The engine is used with a range of fuels, including 1^st generation and 2^nd generation biofuels to gain greater understanding of the combustion of these fuels in the compression ignition environment. Of key importance and relevance is the impact of alternative fuelling on combustion particle matter emissions.

Optically Accessible Compression Ignition Combustion Chamber/Engine

Currently under development and installation in the laboratory is an optically accessible combustion engine. The rig will operate as an engine but may also be described as a rapid compression machine. Installation consists of a large, 1.8 litre, single cylinder CI engine coupled to an AC dynamometer. The head of the engine has been replaced with a stainless steel section with an externalized combustion chamber fitted with sapphire windows. Injection is handle by a research common rail system. The system allows high speed imaging of the combustion to be conducted with an assessment of the auto-ignition and in-cylinder soot formation for a wide range of fuels.
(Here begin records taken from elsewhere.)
/-! ### The frame of the commits (R27) -/

/-- Settles O47. -/
theorem commitWriteMatrix : Obligations.CommitWriteMatrix := by
  intro i s t h
  rw [exec_eq, step_next_eq] at h
  subst h
  exact ⟨rfl, commitOf_commitFrame s.cfg s.blk i⟩

/-! ### `OPL` of an idle block (R22) -/

/-- The block with another value in `OPL`. -/
def Block.withOpl (o : BitVec 3) (b : Block) : Block := { b with opl := o }

/-- The state whose block has another value in `OPL`. -/
def State.withOpl (o : BitVec 3) (s : State) : State := { s with blk := s.blk.withOpl o }

/-- The states are equal, or differ in `OPL` alone, which is `o` in the second. -/
def State.SameButOpl (o : BitVec 3) (t t' : State) : Prop := t' = t ∨ t' = t.withOpl o

/-- No register shows `OPL` (R22). -/
theorem readReg_withOpl (o : BitVec 3) (b : Block) (r : Reg) : readReg (b.withOpl o) r = readReg b r := by
  cases r <;> rfl

/-- A register write carries `OPL` along, or issues a command and so overwrites it. -/
theorem writeReg_withOpl (o : BitVec 3) (r : Reg) (v : Word) (b : Block) :
    writeReg r v (b.withOpl o) = writeReg r v b ∨ writeReg r v (b.withOpl o) = (writeReg r v b).withOpl o := by
  cases r with
  | cmd =>
    simp only [writeReg, Block.command]
    split
    · exact .inl rfl
    · exact .inr rfl
  | status =>
    simp only [writeReg]
    split <;> exact .inr rfl
  | err | acc | cnt | blen | scnt | clen | buf | sym | chr => exact .inr rfl

@[simp] theorem State.withOpl_cfg (o : BitVec 3) (s : State) : (s.withOpl o).cfg = s.cfg := rfl
@[simp] theorem State.withOpl_blk (o : BitVec 3) (s : State) : (s.withOpl o).blk = s.blk.withOpl o := rfl
@[simp] theorem State.withOpl_rstN (o : BitVec 3) (s : State) : (s.withOpl o).rstN = s.rstN := rfl
@[simp] theorem State.withOpl_program (o : BitVec 3) (s : State) : (s.withOpl o).program = s.program := rfl

/-- A host read does not depend on `OPL`. -/
@[simp] theorem hostRead_withOpl (o : BitVec 3) (a : Addr) (s : State) :
    hostRead a (s.withOpl o) = (hostRead a s).withOpl o := by
  cases hr : s.rstN with
  | false => rw [hostRead_of_reset hr, hostRead_of_reset (s := s.withOpl o) hr]; rfl
  | true =>
    cases hb : s.blk.busy with
    | true =>
      by_cases ha : a = statusAddr
      · rw [ha, hostRead_busy_status hr hb, hostRead_busy_status (s := s.withOpl o) hr hb]; rfl
      · rw [hostRead_busy_other hr hb ha, hostRead_busy_other (s := s.withOpl o) hr hb ha]; rfl
    | false =>
      have hidle : s.idle := ⟨hr, hb⟩
      cases ha : regAt s.cfg a with
      | none => rw [hostRead_idle_unmapped hidle ha, hostRead_idle_unmapped (s := s.withOpl o) hidle ha]; rfl
      | some r =>
        rw [hostRead_idle_mapped hidle ha, hostRead_idle_mapped (s := s.withOpl o) hidle ha, State.withOpl_blk,
          readReg_withOpl]
        rfl

/-- A host write does not depend on `OPL`, and an issue overwrites it. -/
theorem hostWrite_withOpl (o : BitVec 3) (a : Addr) (v : Word) (s : State) :
    (hostWrite a v s).SameButOpl o (hostWrite a v (s.withOpl o)) := by
  cases hr : s.rstN with
  | false => rw [hostWrite_of_reset hr, hostWrite_of_reset (s := s.withOpl o) hr]; exact .inr rfl
  | true =>
    cases hb : s.blk.busy with
    | true => rw [hostWrite_busy hr hb, hostWrite_busy (s := s.withOpl o) hr hb]; exact .inr rfl
    | false =>
      have hidle : s.idle := ⟨hr, hb⟩
      cases ha : regAt s.cfg a with
      | none =>
        rw [hostWrite_idle_unmapped hidle ha, hostWrite_idle_unmapped (s := s.withOpl o) hidle ha]
        exact .inr rfl
      | some r =>
        rw [hostWrite_idle_mapped hidle ha, hostWrite_idle_mapped (s := s.withOpl o) hidle ha, State.withOpl_cfg]
        cases writeLegal s.cfg r v with
        | false => exact .inr rfl
        | true =>
          obtain h | h := writeReg_withOpl o r v s.blk <;> rw [State.withOpl_blk, h]
          · exact .inl rfl
          · exact .inr rfl

/-- Nothing the host can do but an issue depends on `OPL`. -/
theorem hostMove_withOpl (o : BitVec 3) (s : State) : (hostMove s).SameButOpl o (hostMove (s.withOpl o)) := by
  unfold hostMove
  simp only [State.withOpl_program, hostRead_withOpl]
  split
  · exact .inr rfl
  · exact .inr rfl
  · rename_i a v _ _
    obtain h | h := hostWrite_withOpl o a v s <;> rw [h]
    · exact .inl rfl
    · exact .inr rfl
  · have hpoll : pollDone ((hostRead statusAddr s).withOpl o) = pollDone (hostRead statusAddr s) := rfl
    rw [hpoll]
    split <;> exact .inr rfl

/-- The engine and the reset line do not read `OPL` of an idle block. -/
theorem takeTurn_withOpl {s t : State} (o : BitVec 3) {u : Turn} (hidle : s.blk.busy = false)
    (h : takeTurn u s = .next t) : ∃ t', takeTurn u (s.withOpl o) = .next t' ∧ t.SameButOpl o t' := by
  cases u with
  | host =>
    cases h
    exact ⟨_, rfl, hostMove_withOpl o s⟩
  | engine =>
    have hquiet {s' : State} (hb : s'.blk.busy = false) : takeTurn .engine s' = .next s' :=
      if_neg (by rw [hb]; exact Bool.false_ne_true)
    rw [hquiet hidle] at h
    cases h
    exact ⟨_, hquiet (s' := s.withOpl o) hidle, .inr rfl⟩
  | assertReset =>
    cases h
    exact ⟨_, rfl, .inl rfl⟩
  | releaseReset =>
    cases h
    exact ⟨_, rfl, .inr rfl⟩

/-- Settles O49: the step takes the same turn in both states. -/
theorem oplIsNotReadWhileIdle : Obligations.OplIsNotReadWhileIdle := by
  intro s t o hidle hstep
  obtain ⟨t', hstep', hsame⟩ := takeTurn_withOpl (s := s.popTurn) o hidle hstep
  have h : step (s.withOpl o) = .next t' := hstep'
  obtain rfl | rfl := hsame
  · exact .inl h
  · exact .inr h

/-! ### Single facts of the port, the build and reset -/

/-- At the host's turn the step is the host's move. -/
theorem step_of_host {s : State} (h : nextTurn s = .host) : step s = .next (hostMove s.popTurn) := by
  rw [step, h]
  rfl

/-- The write is the host's next access: the step is the write, struck off the program. -/
theorem step_of_hostWrite {s : State} {a : Addr} {v : Word} {rest : List HostOp} (hturn : nextTurn s = .host)
    (hprog : s.program = .wr a v :: rest) :
    step s = .next { hostWrite a v s.popTurn with program := rest } := by
  rw [step_of_host hturn, hostMove, State.popTurn_program, hprog]

/-- Settles O18. -/
theorem idleWritesToStatus : Obligations.IdleWritesToStatus := by
  intro s v rest hturn hidle hprog
  rw [step_of_hostWrite hturn hprog, hostWrite_idle_mapped (s := s.popTurn) hidle (regAt_statusAddr s.cfg)]
  simp only [writeLegal_status, writeReg]
  by_cases h2 : v = 2#32
  · simp [h2, Block.clearHerr]
  · by_cases h0 : v = 0#32
    · simp [h0]
    · simp [h2, h0, Block.setHerr]

/-- Settles O25. -/
theorem buildConstantsNeverChange : Obligations.BuildConstantsNeverChange := fun _ _ hstep => step_cfg hstep

/-- Settles O28. -/
theorem resetZeroesTheBlock : Obligations.ResetZeroesTheBlock := by
  have hbuf (n : Nat) : ∀ x ∈ List.replicate n 0#8, x = 0#8 := fun _ h => List.eq_of_mem_replicate h
  refine ⟨rfl, fun p => ⟨List.length_replicate, hbuf p.nb, fun x hx => ?_, List.length_replicate, hbuf p.nc,
    rfl, rfl, rfl, rfl, rfl, rfl, rfl, rfl, rfl⟩⟩
  simpa [Block.reset] using hx

end Sys2Proof.Machine
end

section
/-! PROOFS. The statements of 20_memory.md: the address map, the host's accesses to the idle and to the busy block,
and a commit that host accesses come before. -/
High Pressure fuel injection test rig

Currently being installed in the laboratory is an optically accessible pressure chamber, able to operate at a maximum of 40 bar, filled with an inert atmosphere of Nitrogen at ambient temperature. The chamber is fitted with identical injectors as used in the optical combustion chamber and the Mercedes engine and allows injection mass flow rate profile to be evaluated using the measured momentum flux of the fuel injection spray.

Optical access also allows high speed imaging of the sprays to be obtained to fully characterize the sprays for simulation purposes. The chamber is used in conjunction with a silicone molding technique and SEM photography to accurately determine the fuel injector’s internal geometry.